(Beginning of RECORDS SUPPLIED)
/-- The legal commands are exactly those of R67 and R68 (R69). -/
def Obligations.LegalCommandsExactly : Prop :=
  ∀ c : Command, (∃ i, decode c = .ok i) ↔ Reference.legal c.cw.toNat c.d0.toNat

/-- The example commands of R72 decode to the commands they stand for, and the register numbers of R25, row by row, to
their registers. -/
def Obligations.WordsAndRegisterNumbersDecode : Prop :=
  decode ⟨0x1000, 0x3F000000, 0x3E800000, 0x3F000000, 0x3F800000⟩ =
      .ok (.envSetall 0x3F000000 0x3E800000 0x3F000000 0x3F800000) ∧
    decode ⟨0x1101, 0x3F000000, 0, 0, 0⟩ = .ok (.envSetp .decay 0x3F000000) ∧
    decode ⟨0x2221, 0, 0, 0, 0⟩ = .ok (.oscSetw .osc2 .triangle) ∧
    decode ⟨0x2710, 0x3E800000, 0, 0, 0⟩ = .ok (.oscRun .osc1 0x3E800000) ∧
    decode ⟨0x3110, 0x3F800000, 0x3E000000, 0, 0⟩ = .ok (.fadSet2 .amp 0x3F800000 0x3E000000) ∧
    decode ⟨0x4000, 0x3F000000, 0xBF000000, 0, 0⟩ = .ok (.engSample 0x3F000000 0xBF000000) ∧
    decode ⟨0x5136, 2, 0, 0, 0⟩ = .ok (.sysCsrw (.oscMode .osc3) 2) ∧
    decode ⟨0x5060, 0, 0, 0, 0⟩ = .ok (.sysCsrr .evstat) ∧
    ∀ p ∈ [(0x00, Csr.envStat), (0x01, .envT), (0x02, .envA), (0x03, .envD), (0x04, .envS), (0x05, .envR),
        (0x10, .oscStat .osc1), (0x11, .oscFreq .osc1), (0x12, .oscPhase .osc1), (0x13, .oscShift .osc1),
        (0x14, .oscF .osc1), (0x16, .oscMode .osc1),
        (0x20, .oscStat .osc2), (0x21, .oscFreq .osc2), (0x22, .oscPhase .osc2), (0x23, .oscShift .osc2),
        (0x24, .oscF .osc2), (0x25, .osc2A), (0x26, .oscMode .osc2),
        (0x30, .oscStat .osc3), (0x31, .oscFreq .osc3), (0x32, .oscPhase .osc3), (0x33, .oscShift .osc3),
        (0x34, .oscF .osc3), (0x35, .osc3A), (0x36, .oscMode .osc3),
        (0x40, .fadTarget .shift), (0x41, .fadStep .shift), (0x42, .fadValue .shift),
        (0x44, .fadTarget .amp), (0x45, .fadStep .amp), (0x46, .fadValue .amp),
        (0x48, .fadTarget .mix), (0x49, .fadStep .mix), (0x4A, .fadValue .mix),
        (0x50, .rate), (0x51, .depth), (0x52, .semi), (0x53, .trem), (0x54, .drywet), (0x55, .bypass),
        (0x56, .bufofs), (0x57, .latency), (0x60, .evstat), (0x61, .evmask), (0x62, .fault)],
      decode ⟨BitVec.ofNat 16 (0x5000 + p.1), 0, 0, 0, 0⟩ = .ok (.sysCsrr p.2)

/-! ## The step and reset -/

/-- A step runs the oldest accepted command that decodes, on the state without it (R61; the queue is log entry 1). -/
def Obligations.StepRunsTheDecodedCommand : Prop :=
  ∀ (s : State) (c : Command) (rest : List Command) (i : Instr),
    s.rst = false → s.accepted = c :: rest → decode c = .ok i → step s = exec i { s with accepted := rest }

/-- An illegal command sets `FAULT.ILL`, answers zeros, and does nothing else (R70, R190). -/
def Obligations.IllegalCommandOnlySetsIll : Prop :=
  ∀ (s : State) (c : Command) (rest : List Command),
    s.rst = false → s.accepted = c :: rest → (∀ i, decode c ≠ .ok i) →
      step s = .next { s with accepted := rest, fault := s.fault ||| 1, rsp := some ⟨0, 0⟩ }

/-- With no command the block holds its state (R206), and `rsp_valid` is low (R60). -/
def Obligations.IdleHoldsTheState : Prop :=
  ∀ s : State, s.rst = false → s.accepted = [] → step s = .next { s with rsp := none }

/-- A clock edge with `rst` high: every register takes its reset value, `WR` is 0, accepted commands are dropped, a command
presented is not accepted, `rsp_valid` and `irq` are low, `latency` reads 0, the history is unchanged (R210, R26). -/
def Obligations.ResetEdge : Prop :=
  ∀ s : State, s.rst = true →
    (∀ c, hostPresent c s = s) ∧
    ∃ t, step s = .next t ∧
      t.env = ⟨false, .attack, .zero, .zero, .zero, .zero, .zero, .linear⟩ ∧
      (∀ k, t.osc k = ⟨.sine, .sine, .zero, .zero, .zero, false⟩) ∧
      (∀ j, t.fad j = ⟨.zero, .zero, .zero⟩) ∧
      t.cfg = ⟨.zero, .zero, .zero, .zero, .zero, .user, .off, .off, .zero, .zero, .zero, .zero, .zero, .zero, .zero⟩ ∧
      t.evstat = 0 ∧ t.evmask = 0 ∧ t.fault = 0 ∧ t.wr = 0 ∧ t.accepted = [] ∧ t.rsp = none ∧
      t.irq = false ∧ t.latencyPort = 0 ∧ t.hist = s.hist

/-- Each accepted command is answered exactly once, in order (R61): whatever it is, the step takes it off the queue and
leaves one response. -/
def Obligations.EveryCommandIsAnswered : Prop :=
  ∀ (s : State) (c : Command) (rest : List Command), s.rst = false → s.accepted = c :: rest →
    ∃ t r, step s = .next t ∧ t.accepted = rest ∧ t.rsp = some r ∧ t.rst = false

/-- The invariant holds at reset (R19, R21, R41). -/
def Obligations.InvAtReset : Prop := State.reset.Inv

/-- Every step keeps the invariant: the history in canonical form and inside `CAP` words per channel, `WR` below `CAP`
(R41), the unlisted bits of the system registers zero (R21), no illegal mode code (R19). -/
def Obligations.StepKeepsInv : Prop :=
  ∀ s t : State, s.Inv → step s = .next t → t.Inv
(End of RECORDS SUPPLIED)
(Beginning of RECORDS SUPPLIED)
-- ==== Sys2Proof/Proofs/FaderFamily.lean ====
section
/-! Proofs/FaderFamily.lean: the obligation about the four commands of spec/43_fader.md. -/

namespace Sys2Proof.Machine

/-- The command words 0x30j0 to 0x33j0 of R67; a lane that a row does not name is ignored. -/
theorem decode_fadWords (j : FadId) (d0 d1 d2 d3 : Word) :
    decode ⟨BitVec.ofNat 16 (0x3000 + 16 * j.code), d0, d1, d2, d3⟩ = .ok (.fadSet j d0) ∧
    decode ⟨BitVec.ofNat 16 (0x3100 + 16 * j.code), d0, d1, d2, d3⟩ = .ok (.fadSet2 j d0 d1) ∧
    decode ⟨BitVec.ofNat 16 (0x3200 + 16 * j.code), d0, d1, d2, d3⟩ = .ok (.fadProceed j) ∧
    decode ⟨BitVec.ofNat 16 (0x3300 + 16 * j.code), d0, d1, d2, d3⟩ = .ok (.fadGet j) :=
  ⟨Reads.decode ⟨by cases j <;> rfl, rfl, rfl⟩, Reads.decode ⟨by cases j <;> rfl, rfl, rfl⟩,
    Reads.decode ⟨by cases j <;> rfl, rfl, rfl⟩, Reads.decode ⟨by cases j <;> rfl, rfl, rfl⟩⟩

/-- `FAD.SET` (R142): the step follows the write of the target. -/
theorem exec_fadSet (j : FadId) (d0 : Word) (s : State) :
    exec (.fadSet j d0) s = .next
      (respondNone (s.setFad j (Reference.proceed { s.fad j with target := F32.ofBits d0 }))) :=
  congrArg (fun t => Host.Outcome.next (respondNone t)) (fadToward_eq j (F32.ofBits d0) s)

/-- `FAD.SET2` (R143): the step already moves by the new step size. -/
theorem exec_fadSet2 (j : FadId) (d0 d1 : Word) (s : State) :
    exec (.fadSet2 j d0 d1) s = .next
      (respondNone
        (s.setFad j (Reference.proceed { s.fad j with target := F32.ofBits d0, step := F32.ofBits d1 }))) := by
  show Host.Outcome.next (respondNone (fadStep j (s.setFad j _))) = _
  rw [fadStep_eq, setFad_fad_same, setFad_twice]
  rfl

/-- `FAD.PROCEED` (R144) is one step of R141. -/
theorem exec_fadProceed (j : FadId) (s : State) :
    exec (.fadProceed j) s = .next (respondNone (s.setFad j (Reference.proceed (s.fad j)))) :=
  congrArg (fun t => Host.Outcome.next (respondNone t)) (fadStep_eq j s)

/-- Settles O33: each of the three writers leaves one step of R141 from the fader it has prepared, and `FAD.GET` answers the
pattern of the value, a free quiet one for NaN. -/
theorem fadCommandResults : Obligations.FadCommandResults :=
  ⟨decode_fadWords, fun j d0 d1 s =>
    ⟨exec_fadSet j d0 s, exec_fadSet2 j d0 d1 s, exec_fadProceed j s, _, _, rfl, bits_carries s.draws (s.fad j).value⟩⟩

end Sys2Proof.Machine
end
(End of RECORDS SUPPLIED)
* [WHAT THIS TASK INVOLVES] From the material above, retype precisely the lines between the line holding "R68 (R69). -/" and the line holding "decode ⟨0x5060, 0, 0, 0, 0⟩", inclusive, and nothing beyond them.

* [WRITTEN SOLUTION]
/-- The legal commands are exactly those of R67 and R68 (R69). -/
def Obligations.LegalCommandsExactly : Prop :=
  ∀ c : Command, (∃ i, decode c = .ok i) ↔ Reference.legal c.cw.toNat c.d0.toNat

/-- The example commands of R72 decode to the commands they stand for, and the register numbers of R25, row by row, to
their registers. -/
def Obligations.WordsAndRegisterNumbersDecode : Prop :=
  decode ⟨0x1000, 0x3F000000, 0x3E800000, 0x3F000000, 0x3F800000⟩ =
      .ok (.envSetall 0x3F000000 0x3E800000 0x3F000000 0x3F800000) ∧
    decode ⟨0x1101, 0x3F000000, 0, 0, 0⟩ = .ok (.envSetp .decay 0x3F000000) ∧
    decode ⟨0x2221, 0, 0, 0, 0⟩ = .ok (.oscSetw .osc2 .triangle) ∧
    decode ⟨0x2710, 0x3E800000, 0, 0, 0⟩ = .ok (.oscRun .osc1 0x3E800000) ∧
    decode ⟨0x3110, 0x3F800000, 0x3E000000, 0, 0⟩ = .ok (.fadSet2 .amp 0x3F800000 0x3E000000) ∧
    decode ⟨0x4000, 0x3F000000, 0xBF000000, 0, 0⟩ = .ok (.engSample 0x3F000000 0xBF000000) ∧
    decode ⟨0x5136, 2, 0, 0, 0⟩ = .ok (.sysCsrw (.oscMode .osc3) 2) ∧
    decode ⟨0x5060, 0, 0, 0, 0⟩ = .ok (.sysCsrr .evstat) ∧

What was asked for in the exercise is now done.